Subcloned into 118. Using these Erase A Base Kit from Promega, a deletion clone was prepared according to the instruction. Single-stranded DNA was prepared from these clones and the nucleotide sequence was determined by the dideoxy method. As a result, it was revealed that each of the two PEPC clones had a full-length cDNA insert containing a translation initiation site.

That is, the present invention relates to soybean PEPCs shown in SEQ ID NOS: 1 and 2 of the sequence listings shown in Tables 1 to 16 below.
It relates to the gene that encodes.

[0019]

[Table 1]

[0020]

[Table 2]

[0021]

[Table 3]

[0022]

[Table 4]

[0023]

[Table 5]

[0024]

[Table 6]

[0025]

[Table 7]

[0026]

[Table 8]

[0027]

[Table 9]

[0028]

[Table 10]

[0029]

[Table 11]

[0030]

[Table 12]

[0031]

[Table 13]

[0032]

[Table 14]

[0033]

[Table 15]

[0034]

[Table 16]

[0035]

EFFECTS OF THE INVENTION From the viewpoint that plant cells with high PEPC activity produce more protein than fat synthesis, PEPC is used to increase protein production, or conversely to suppress PEPC expression. It can be used to increase fat production. By isolating the PEPC gene involved in increasing protein production in soybean seeds according to the present invention, the production of plants having increased protein content in plant seeds, leaves, cultured cells, etc. using gene recombination technology, On the contrary, it can be expected to produce plants with increased fat content.

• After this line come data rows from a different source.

-- ==== Sys2Proof/Machine/SesCmd.lean ====
section
/-! DEFINITION. Session commands up to their commit (03_sessions_and_epochs.md R43 to R60, R496): the order of each session, the
checks at its head, and binding. -/

namespace Sys2Proof.Machine

/-! ### Plans, crews and modes that commands ask about -/

/-- The Rigging image in force (20 R429). -/
def rigNow (s : State) : Option Rigging := s.sec.rigs[s.sec.rigSlot]?

/-- Isolated mode (20 R438). -/
def isolated (s : State) : Bool := (rigNow s).any (·.isolated)

/-- Whether a tenant may name a model program: in Isolated mode one of another owner is refused (20 R439;
notes/assumptions/19.md). -/
def ownerOk (s : State) (tenant : Nat) (p : Plan) : Bool := !isolated s || p.owner == 0xFFF || p.owner == tenant

/-- The plan of a session's model. -/
def sesPlan (s : State) (x : Ses) : Option Plan := planOf s x.d.model

/-- Why a session may not join a crew (14 R310, 10 R227). `node` is the session's deepest shared node. -/
def crewCode (s : State) (tenant model node crew : Nat) : Option Nat :=
  if crew = 0xFFFF then none
  else
    match mapGet s.crw.crews crew with
    | none => some E_CREW_UNKNOWN
    | some k =>
      if k.tenant ≠ tenant ∨ k.model ≠ model then some E_CREW_MISMATCH
      else
        match mapGet s.courses crew with
        | some co => if (chainOf s node).contains co.node then none else some E_COURSE_INVALID
        | none => none

/-- The crew of a session at its first compute: the lowest-numbered AUTO crew of its tenant and model (14 R310). -/
def autoCrew (s : State) (x : Ses) : Option Nat :=
  if x.d.crew ≠ 0xFFFF then some x.d.crew
  else
    (s.crw.crews.find? (fun e => e.2.isAuto && e.2.tenant = x.d.tenant && e.2.model = x.d.model &&
      (crewCode s x.d.tenant x.d.model x.d.prefixNode e.1).isNone)).map (·.1)

/-- The first code of a list of checks. -/
def firstCode : List (Option Nat) → Option Nat
  | [] => none
  | some e :: _ => some e
  | none :: rest => firstCode rest

def codeIf (b : Bool) (e : Nat) : Option Nat := if b then some e else none

/-! ### Positions and pages a command needs -/

/-- Draft IDs of a STEP (03 Table 03-5): 21 bits each, three in W5, three in W6, one in W7. -/
def stepDrafts (c : Cmd) : List Nat :=
  [c.f5 0 21, c.f5 21 21, c.f5 42 21, c.f6 0 21, c.f6 21 21, c.f6 42 21, c.f7 0 21].take (c.f4 32 3)

/-- The text of an APPEND as the Text unit splits it (03 R51, 11 R242). -/
def appendText (s : State) (x : Ses) (c : Cmd) (data : List Byte) : Option TokOut :=
  (mapGet s.txt.ctxs x.d.textCtx).bind (fun t => (vocabOf s t.model).map (fun v =>
    tokenizeText v t.pieceCarry t.inCarry (data.take (c.f7 0 32)) false false 4194304 512))

/-- The tokens of an APPEND: its token list, or those of its text (03 R51, 11 R242). -/
def appendToks (s : State) (x : Ses) (c : Cmd) (data : List Byte) : List Nat :=
  if c.f4 16 1 = 0 then fieldsAt 4 data 0 (min (c.f4 0 10) (data.length / 4)) else (appendText s x c data).elim [] (·.ids)

/-- The Text unit counts what an APPEND's text gave it (11 R237, Table 11-14). -/
def textTaken (s : State) (x : Ses) (c : Cmd) (data : List Byte) : State :=
  if c.opcode ≠ 0x12 ∨ c.f4 16 1 = 0 then s
  else
    match appendText s x c data with
    | none => s
    | some o => cnt (cnt s R.TXT_IN_BYTES o.used) R.TXT_REPL_IN o.repl

/-- Whether the text of an APPEND is too long: over 4 MiB, or over 512 tokens (11 R242). -/
def appendLong (s : State) (x : Ses) (c : Cmd) (data : List Byte) : Bool :=
  if c.f4 16 1 = 0 then decide (512 < c.f4 0 10)
  else decide (4194304 < c.f7 0 32) || (appendText s x c data).any (·.truncToks)

/-- The positions that a STEP or APPEND writes: from `lo` up to but not including `hi`. -/
def writeRange (x : Ses) (c : Cmd) (n : Nat) : Nat × Nat :=
  let lo := if c.opcode = 0x13 then x.d.positions + c.f4 36 3 else x.d.positions
  (lo, lo + n)

/-- The page-list keys of spans [a, b). -/
def spanKeys (x : Ses) (a b : Nat) : List Nat := (List.range ((b - a) * x.layers)).map (a * x.layers + ·)

/-- The keys a range of positions touches, and those of them without a page. -/
def rangeKeys (x : Ses) (lo hi : Nat) : List Nat := if hi ≤ lo then [] else spanKeys x (lo / x.span) (ceilDiv hi x.span)
def freshKeys (x : Ses) (lo hi : Nat) : List Nat := (rangeKeys x lo hi).filter (fun k => !mapHas x.pl k)

/-- Long-context settings of a model (10 Table 10-5). -/
def lcSink (w : Nat) : Nat := bitsOf w 0 8
def lcRecent (w : Nat) : Nat := max 1 (bitsOf w 8 8)
def lcSel (w : Nat) : Nat := min 4096 (bitsOf w 16 13)
def lcFetchWait (w : Nat) : Nat := bitsOf w 32 16

def lcWord (s : State) (model : Nat) : Nat := match mapGet s.prg.progs model with | some p => p.lcCfg | none => 0

/-- The spans of a layer that a step selects (10 R222, R223): all under policy 0 and before the first scored step; else the sink
spans, the recent ones, the full spans without an index entry, and the last installed selection. -/
def selSpans (x : Ses) (lc policy layer : Nat) : List Nat :=
  let n := ceilDiv x.d.positions x.span
  if policy = 0 then List.range n
  else
    match mapGet x.sel layer with
    | none => List.range n
    | some sel =>
      (List.range n).filter (fun sp =>
        decide (sp < lcSink lc) || decide (n ≤ sp + lcRecent lc) || sel.contains sp ||
          (decide ((sp + 1) * x.span ≤ x.d.positions) && !mapHas x.index (x.plKey sp layer)))
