-- ==== Sys2Proof/Machine/Mover.lean ====
section
/-! DEFINITION. The Mover: slices, copy rounds and what copies make true (05_tiers_and_the_mover.md R90 to R118). -/

namespace Sys2Proof.Machine

/-! ### Paths (05 R95, Table 05-3; 08 R189; 06 R128) -/

/-- The rate of a path in B/µs and its latency in ns, at full lane caps. Tier codes: 0 H, 1 F, 2 N or network. -/
def pathRate (src dst : Nat) : Nat × Nat :=
  match src, dst with
  | 1, 0 => (100000, 40000)
  | 0, 1 => (28000, 10000)
  | 0, 2 => (200000, 5000)
  | 2, 0 => (200000, 5000)
  | 0, 0 => (2000000, 2000)
  | 1, 2 => (200000, 5000)
  | _, _ => (200000, 5000)

/-- The sum over lanes of min(cap_now, 24 W), in 100 mW: 2,400 where no cap binds (08 R189). -/
def capShare (s : State) : Nat := sumOf ((List.range 10).map (fun k => min 240 (rdI s R.LANE_GOV_STATUS_CAP_NOW k)))

/-- The rate in force: paths that read from Tier H fall with the lane caps (08 R189). -/
def pathNow (s : State) (src dst : Nat) : Nat :=
  let r := (pathRate src dst).1
  if src = 0 then r * capShare s / 2400 else r

/-- What a path, and a lane of it, carries in this stroke. -/
def pathKey (src dst : Nat) : Nat := src * 4 + dst
def laneKey (src dst k : Nat) : Nat := 100 + pathKey src dst * 10 + k
def pathUsed (s : State) (key : Nat) : Nat := (mapGet s.tier.pathUsed key).getD 0
def addPath (s : State) (key n : Nat) : State :=
  { s with tier := { s.tier with pathUsed := mapSet s.tier.pathUsed key (pathUsed s key + n) } }

/-- The lane of a page's Tier H frame. -/
def pageLane (s : State) (p : Nat) : Nat := (pteOf s p).elim 0 (fun e => frameLane e.hFrame)

/-- What a flash channel reads in this stroke, in reads of 4 KiB: for Mover entries of classes 0 and 1, for the others and the repair sweeps, and
for walks (12 R277). -/
def chanKey (part k : Nat) : Nat := 200 + part * 32 + k

/-- Pages of an entry of a class take their part of a path, and of the lanes or the flash channels they are read from. -/
def takePath (s : State) (src dst cls : Nat) (ps : List Nat) : State :=
  let s := addPath s (pathKey src dst) ps.length
  if src = 0 then ps.foldl (fun s p => addPath s (laneKey src dst (pageLane s p)) 1) s
  else if src = 1 then ps.foldl (fun s p => addPath s (chanKey (if cls < 2 then 0 else 1) (channelOf s p)) 16) s
  else s

/-- The node reads that a channel's read time holds in a stroke's drive, a thirty-second of what Tier F reads provide (05 Table 05-3), and the
part of them that `SEARCH_PCT` sets ahead of Mover entries of classes 2 and 3 while a walk runs (12 R277). -/
def chanReads (s : State) : Nat := windowT s.stk.period (catchActs s.stk.period s.stk.catchUs) * 3125 / (10000 * 4096)
def searchReads (s : State) : Nat :=
  if s.mem.walks.any (fun e => e.2.use != .sweep && e.2.ver.isSome && !e.2.ended) then chanReads s * min 100 (rdF s R.FSHG_CFG_SEARCH_PCT) / 100 else 0
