-- ==== Sys2Proof/Machine/PlanFit.lean ====
section
/-! DEFINITION. Fit records and admission (06_the_stroke.md R129, R130, R136; 07_blades.md R139, R142; 09_decode_legs.md R203, R213, R215),
and the resident and carry figures of contexts (14_crews_and_shares.md R316). -/

namespace Sys2Proof.Machine

/-! ### Pulls, bytes and energy of a leg (06 R130) -/

/-- The lists of a leg: blade and entries. -/
def legLists (p : Plan) (leg : Nat) : List (Nat × List Word) :=
  p.pulls.filterMap (fun e => if e.1 % 256 = leg then some (e.1 / 256, e.2) else none)

/-- Positions and layers of a leg: `BATCH` × `POS_MAX` for step legs, 8 for append legs (09 R203, R213). -/
def legPositions (h : PlanHdr) (leg : Nat) : Nat := if leg < h.stepLegs then h.batch * h.posMax else 8
def legSessions (h : PlanHdr) (leg : Nat) : Nat := if leg < h.stepLegs then h.batch else 1
def legAtts (p : Plan) (leg : Nat) : List AttTpl := p.att.filter (fun t => t.leg = leg)

/-- Pulls that the entries of a list count as: one per stream, and the excess of non-pull entries between two pulls (07 R142).
`run` is the clocks of non-pull entries since the last pull, none before the first. -/
def countPulls (p : Plan) (leg : Nat) (xs : List SchedEnt) : List (Nat × Word) → Option Nat → Nat
  | [], _ => 0
  | (i, e) :: es, run =>
    if (legAtts p leg).any (fun t => decide (t.block ≤ i) && decide (i < t.block + t.entries)) then countPulls p leg xs es run
    else if entPull e then
      streamsOf e ((passSlots e).map (slotFmtAt p xs i)) + (match run with | some n => ceilDiv (n - 11) 139 | none => 0) +
        countPulls p leg xs es (some 0)
    else countPulls p leg xs es (run.map (· + entClocks e))

def bladePulls (p : Plan) (leg g : Nat) (es : List Word) : Nat :=
  countPulls p leg (bladeSched p leg g) ((List.range es.length).zip es) none

/-- The attention part of PEAK_k and N_k (09 R203): the latter rounded to the nearest pull. -/
def attPeak (p : Plan) (leg : Nat) : Nat :=
  if (legAtts p leg).isEmpty then 0 else legPositions p.hdr leg * p.hdr.kvPerBlade * 64

def attPulls (p : Plan) (leg : Nat) : Nat :=
  let pages := (legAtts p leg).length * (p.hdr.ctxLimit / p.hdr.span)
  (2 * (pages * 64 * legPositions p.hdr leg) + 10) / 20

/-- Bytes of a schedule transfer, and of the `SHIP` entries of a list: header and payload beats (08 R175, R176). -/
def schedBytes (x : SchedEnt) : Nat := 8 * (2 + (if schedType x = 1 then bitsOf x.header 19 6 else bitsOf x.header 22 9))

def shipsBytes (es : List Word) : Nat :=
  sumOf ((es.filter (fun e => entOp e = 9)).map (fun e =>
    let n := entF e 41 9 + 1
    8 * (1 + (if entF e 50 1 = 0 then ceilDiv n 2 else n))))

/-- Bytes that the lane bus of local PC n of lane k carries in a leg. -/
def pcBytes (p : Plan) (leg k n : Nat) : Nat :=
  sumOf ((((mapGet p.sched k).getD []).filter (fun x => x.leg = leg && x.pc = n)).map schedBytes) +
    sumOf (((legLists p leg).filter (fun e => bladePc e.1 = k * 64 + n)).map (fun e => shipsBytes e.2))

/-- Combine clocks of a leg's group, and the leg's Combine time (09 R215, 21 R456). -/
def combineNs (s : State) (p : Plan) (leg : Nat) : Nat :=
  let t := (List.range 16).map (fun g => sumOf (((mapGet p.comb (leg * 16 + g)).getD []).map (fun i => cmbClocks i (groupEngines s g))))
  ceilDiv (10638 * maxOf t) 10000

/-- The Combine groups a leg names. -/
def legGroups (p : Plan) (leg : Nat) : List Nat := (List.range 16).filter (fun g => mapHas p.comb (leg * 16 + g))

/-! ### SRAM use (07 R139) -/

def up64 (n : Nat) : Nat := ceilDiv n 64 * 64

/-- The runs of bytes of the query registers that an entry reads, as first byte and length (07 R139). -/
def entQuery (fmtOf : Nat → Nat) (e : Word) : List (Nat × Nat) :=
  let run := fun (first n : Nat) => (passSlots e).map (fun q => let b := elemBytes (fmtOf q) first (first + n); (512 * q + b.1, b.2 - b.1))
  match entOp e with
  | 0x1 => run (entF e 61 3 * 64) (32 * 2 ^ entF e 41 3)
  | 0x2 => run (entF e 55 9) 1
  | 0x3 => run 0 (2 ^ entF e 35 2 * 2 ^ entF e 39 3 * (32 * 2 ^ entF e 32 3))
  | 0x4 => (passSlots e).map (fun q => (512 * q, 8 * 2 ^ entF e 32 3))
  | 0x6 => if entF e 52 2 = 2 then [(8 * entF e 54 10, entF e 42 10 + 1)] else []
  | _ => []

/-- Scale-buffer bytes used by a list (07 R156). -/
def scaleUse : List Word → Nat → Nat
  | [], _ => 0
  | e :: es, sb =>
    let used := if entMx e then sb + (entF e 44 11 + (if entOp e = 1 then entF e 55 6 + 1 else 1) * (32 * 2 ^ entF e 41 3)) / 32 else 0
    max (if entOp e = 5 then 1024 else used) (scaleUse es (sblkNext e sb))

/-- How many numbers below n lie in one of some runs. -/
def runSize (n : Nat) (rs : List (Nat × Nat)) : Nat :=
  ((List.range n).filter (fun i => rs.any (fun r => decide (r.1 ≤ i) && decide (i < r.1 + r.2)))).length

/-- The words and the pairs that the blocks of a leg use: every position of the pass uses the template's own (09 R202). -/
def attRuns (h : PlanHdr) (ts : List AttTpl) : List (Nat × Nat) × List (Nat × Nat) :=
  let n := h.kvHeads * 2 ^ h.log2g
  (ts.map (fun t => (t.acc, n * h.head)), ts.map (fun t => (t.scr, n)))

/-- SRAM use of a blade in a leg: the bytes of each region that its entries read or write, rounded up (07 R139). -/
def bladeSram (p : Plan) (leg g : Nat) (es : List Word) : Nat :=
  let att := legAtts p leg
  let h := p.hdr
  let np := legPositions h leg
  let xs := bladeSched p leg g
  let query := (((List.range es.length).zip es).map (fun (i, e) => entQuery (slotFmtAt p xs i) e)).flatten ++
    (att.map (fun t => (List.range np).map (fun j => (512 * (t.qreg + j), elemSpan h.actFmt (h.kvHeads * 2 ^ h.log2g * h.head))))).flatten
  let ones := fun (ns : List Nat) => ns.map (fun n => (n, 1))
  let words := ones (es.map entWords).flatten ++ (attRuns h att).1
  let pairs := ones (es.map entPairs).flatten ++ (attRuns h att).2
  up64 (runSize 4096 query) + up64 (4 * runSize 512 words) + up64 (8 * min es.length 1024) + 64 + up64 (8 * runSize 120 pairs) + up64 (scaleUse es 0)

/-- Whether a leg's blocks reach past a region of Table 07-1 (07 R139); entries that would are refused with their list. -/
def attTooLarge (p : Plan) (leg : Nat) : Bool :=
  let r := attRuns p.hdr (legAtts p leg)
  r.1.any (fun x => decide (512 < x.1 + x.2)) || r.2.any (fun x => decide (120 < x.1 + x.2))

/-! ### Fit records -/

/-- The fit record of a leg (06 R130, R136). The bits that the spec gives no rule for are those of notes/assumptions/25.md: `LOCK`,
`OPS` and `CHARGE_H`. -/
def fitOf (s : State) (p : Plan) (leg : Nat) : Fit :=
  let h := p.hdr
  let ls := legLists p leg
  let att := !(legAtts p leg).isEmpty
  let lanes := (List.range 10).filter (fun k => ls.any (fun e => bladeLane e.1 = k) || (att && !laneFenced s k))
  let peak := (List.range 10).map (fun k =>
    if lanes.contains k then
      maxOf ((ls.filter (fun e => bladeLane e.1 = k)).map (fun e => bladePulls p leg e.1 e.2)) + attPeak p leg
    else 0)
  let pcs := (List.range 10).map (fun k => (List.range 64).map (pcBytes p leg k))
  let bus := pcs.map maxOf
  let busAll := pcs.map sumOf
  let pulls := (List.range 10).map (fun k =>
    if lanes.contains k then
      sumOf ((ls.filter (fun e => bladeLane e.1 = k)).map (fun e => bladePulls p leg e.1 e.2)) + attPulls p leg
    else 0)
  let cns := combineNs s p leg
  let crossing := (legGroups p leg).any (fun g =>
    let ds := (List.range 10).map (fun k => (((mapGet p.tags (leg * 16 + k)).getD []).filter (fun t => t.cmbg = g)).map (·.dtag))
    (List.range 10).any (fun a => (List.range a).any (fun b => (ds.getD a []).any (fun d => (ds.getD b []).contains d))))
  { leg := leg
    lock := att || crossing
    lanes := maskOf lanes
    sram := maxOf (64 :: ls.map (fun e => bladeSram p leg e.1 e.2))
    combineNs := cns
    groups := maskOf (legGroups p leg)
    ops := legSessions h leg
    chargeH := (legAtts p leg).length * legSessions h leg
    tLeg94 := maxOf ((peak.zip bus).map (fun (a, b) => a * 320 * 94 + b * 25)) + (cns + 2000) * 94
    peak := peak, bus := bus, pulls := pulls, busAll := busAll
    energyFj := (List.range 10).map (fun k =>
      pulls.getD k 0 * rdI s R.LANE_COEF_E_PULL_PJ k * 1000 + busAll.getD k 0 * rdI s R.LANE_COEF_E_BUS_FJ k) }

/-- t_leg in ns, as `F2.T_LEG_NS` shows it. -/
def Fit.ns (f : Fit) : Nat := ceilDiv f.tLeg94 94

/-- Words F0 to F15 of a fit record (06 Table 06-7). -/
def Fit.words (f : Fit) : List Nat :=
  let h16 := fun (xs : List Nat) (i : Nat) => (xs.getD i 0) % 65536
  let pack16 := fun (xs : List Nat) (j : Nat) => h16 xs (4 * j) + h16 xs (4 * j + 1) * 2 ^ 16 + h16 xs (4 * j + 2) * 2 ^ 32 + h16 xs (4 * j + 3) * 2 ^ 48
  let bus := f.bus.map (fun b => ceilDiv b 64)
  [f.leg % 65536 + b2n f.lock * 2 ^ 16 + f.lanes % 1024 * 2 ^ 32 + f.sram % 65536 * 2 ^ 48,
   f.combineNs % 2 ^ 32 + f.ops % 65536 * 2 ^ 32,
   f.chargeH % 2 ^ 32 + f.ns % 2 ^ 32 * 2 ^ 32,
   pack16 f.peak 0, pack16 f.peak 1, pack16 f.peak 2, pack16 bus 0, pack16 bus 1, pack16 bus 2] ++
    (List.range 5).map (fun j => f.pulls.getD (2 * j) 0 % 2 ^ 32 + f.pulls.getD (2 * j + 1) 0 % 2 ^ 32 * 2 ^ 32) ++
    [ceilDiv (maxOf f.energyFj) 1000000 % 2 ^ 32, 0]

/-! ### Admission (06 R129) -/

/-- A period (µs), catch length (µs) and caps (W, one per lane) to check against. -/
structure FitCase where
  period : Nat
  catchUs : Nat
  caps : List Nat
deriving DecidableEq, Repr

/-- What is in force now. -/
def fitCaseNow (s : State) : FitCase :=
  { period := s.stk.period, catchUs := s.stk.catchUs, caps := (List.range 10).map (rdI s R.LANE_GOV_CAP_W) }

/-- (`CAP_k` − P_idle) × T in fJ, 0 where the cap is not above P_idle. -/
def budgetFj (s : State) (capMw k us : Nat) : Nat := (capMw - rdI s R.LANE_COEF_P_IDLE_MW k) * us * 1000000

/-- Whether a leg names a fenced unit (06 Table 06-3 reason 6, 21 R457): the first such lane. -/
def legFenced (s : State) (p : Plan) (leg : Nat) : Option Nat :=
  match (legLists p leg).find? (fun e => bladeFenced s e.1) with
  | some e => some (bladeLane e.1)
  | none =>
    if (legGroups p leg).any (fun g => groupFenced s g || groupEngines s g = 0) then some 0
    else (p.frames.find? (fun f => unitFenced s (unitId 1 f))).map frameLane

/-- TIME of Table 06-3: t_leg > W. The lane named is the one with the longest term. -/
def timeFails (f : Fit) (c : FitCase) : Option Nat :=
  if windowT c.period (catchActs c.period c.catchUs) * 94 < f.tLeg94 * 10 then
    some (((onesOf 10 f.lanes).find? (fun k => f.peak.getD k 0 * 320 * 94 + f.bus.getD k 0 * 25 + (f.combineNs + 2000) * 94 == f.tLeg94)).getD 0)
  else none

/-- ENERGY of Table 06-3: the first lane whose budget E_k passes. -/
def energyFails (s : State) (f : Fit) (c : FitCase) : Option Nat :=
  (onesOf 10 f.lanes).find? (fun k => decide (budgetFj s (c.caps.getD k 0 * 1000) k c.period < f.energyFj.getD k 0))

/-- The first check of Table 06-3 that a leg fails: reason and lane. `need` is the pages that the SPACE check asks for beside the leg's
own charge. The lane that a refusal names is the failing lane where the check is of one lane, else 0; for TIME it is the lane with the longest
term (DESIGN CHOICE, notes/assumptions/104.md). -/
def fitFails (s : State) (p : Plan) (f : Fit) (c : FitCase) (need : Nat) : Option (Nat × Nat) :=
  match timeFails f c with
  | some k => some (1, k)
  | none =>
    match energyFails s f c with
    | some k => some (2, k)
    | none =>
      if 16384 < f.sram || attTooLarge p f.leg then some (3, 0)
      else if 7936 < f.ops then some (4, 0)
      else if freeH s < need + f.chargeH then some (5, 0)
      else (legFenced s p f.leg).map (fun k => (6, k))

/-- The first leg of a plan that fails, with its reason and lane. -/
def planFails (s : State) (p : Plan) (c : FitCase) (need : Nat) : Option (Nat × Nat × Nat) :=
  p.fits.findSome? (fun f => (fitFails s p f c need).map (fun r => (f.leg, r.1, r.2)))

/-- `STK_NOFIT` and its word (06 R135, Table 06-6). -/
def nofitWord (model leg reason lane : Nat) : Nat := reason + lane * 16 + leg * 2 ^ 16 + model * 2 ^ 32

def noteNofit (s : State) (w : Nat) : State := wrWord s .stk 0 0 0x160 w

/-- A refusal with `E_NOFIT`. -/
def markNofit (s : State) (w : Nat) : State := raiseBit (noteNofit s w) .stk 0 5 .plain

/-- Of every loaded plan, the first leg that fails the energy check, and with `time` also the time check, against other figures (06 R124, 08
R187). -/
def plansFail (s : State) (time : Bool) (c : FitCase) : Option Nat :=
  s.prg.progs.findSome? (fun (m, g) =>
    (g.cur :: g.old.toList).findSome? (fun p =>
      p.fits.findSome? (fun f =>
        match (if time then timeFails f c else none), energyFails s f c with
        | some k, _ => some (nofitWord m f.leg 1 k)
        | none, some k => some (nofitWord m f.leg 2 k)
        | none, none => none)))

/-! ### Contexts (14 R316) -/

/-- Resident bytes Z: entries that no `SEGMENT` of their leg delivers, the largest over the blades. -/
def residentOf (p : Plan) : Nat :=
  let gs := (p.pulls.map (fun e => e.1 / 256)).eraseDups
  up64 (maxOf (gs.map (fun g =>
    8 * sumOf ((p.pulls.filter (fun e => e.1 / 256 = g)).map (fun (key, es) =>
      ((List.range es.length).filter (fun i => (entSegment p (key % 256) g es.length i).isNone)).length)))))

/-- Whether an entry sets what it touches without reading it first. -/
def entSets (e : Word) : Bool := entOp e = 4 || entOp e = 8
def entIsRead (e : Word) : Bool := entOp e != 4 && entOp e != 8

/-- What a list writes, and what it reads before writing it, of one region. -/
def listWrites (get : Word → List Nat) (es : List Word) : List Nat := ((es.filter entWrites).map get).flatten.eraseDups

def readsFirst (get : Word → List Nat) : List Word → List Nat → List Nat
  | [], _ => []
  | e :: es, seen =>
    let here := if entIsRead e then (get e).filter (fun i => !seen.contains i) else []
    here ++ readsFirst get es (if entWrites e then seen ++ get e else seen)


/-- Carry bytes K_i of a leg to the next: per region rounded by 07 R139, the largest over the blades (14 R316). -/
def carryOf (p : Plan) (leg : Nat) : Nat :=
  if leg + 1 = p.hdr.stepLegs ∨ p.hdr.legs ≤ leg + 1 then 0
  else
    maxOf ((legLists p leg).map (fun (g, es) =>
      match (legLists p (leg + 1)).find? (fun e => e.1 = g) with
      | none => 0
      | some (_, next) =>
        let both := fun (get : Word → List Nat) => (((readsFirst get next []).eraseDups).filter (listWrites get es).contains).length
        let ws := both entWords
        let ps := both entPairs
        let mx := if es.any (fun e => entOp e = 5) && (match next.find? (fun e => entOp e = 5 || entMx e) with | some e => entMx e | none => false)
          then 1024 else 0
        (if ws = 0 then 0 else up64 (4 * ws)) + (if ps = 0 then 0 else up64 (8 * ps)) + mx))

/-- A plan with the figures the device derives when it loads (06 R129, 14 R316). -/
def withFits (s : State) (p : Plan) : Plan :=
  { p with
    fits := (List.range p.hdr.legs).map (fitOf s p)
    resident := residentOf p
    carry := (List.range p.hdr.legs).map (carryOf p) }

end Sys2Proof.Machine
end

 ─────────────────────────────────────────────────── ─── Continuation of front page (72) Inventor Daisuke Shibata 1153-7 Nagakuni, Tsuchiura-shi, Ibaraki Prefecture (72) Inventor Robert F Whittier 31-14 Sakuragaoka, Tsuchiura-shi, Ibaraki Prefecture

Claims (1)

[Claims] 1. A gene encoding phosphoenolpyruvate carboxylase having the amino acid sequence shown in SEQ ID NO: 1 and / or SEQ ID NO: 2.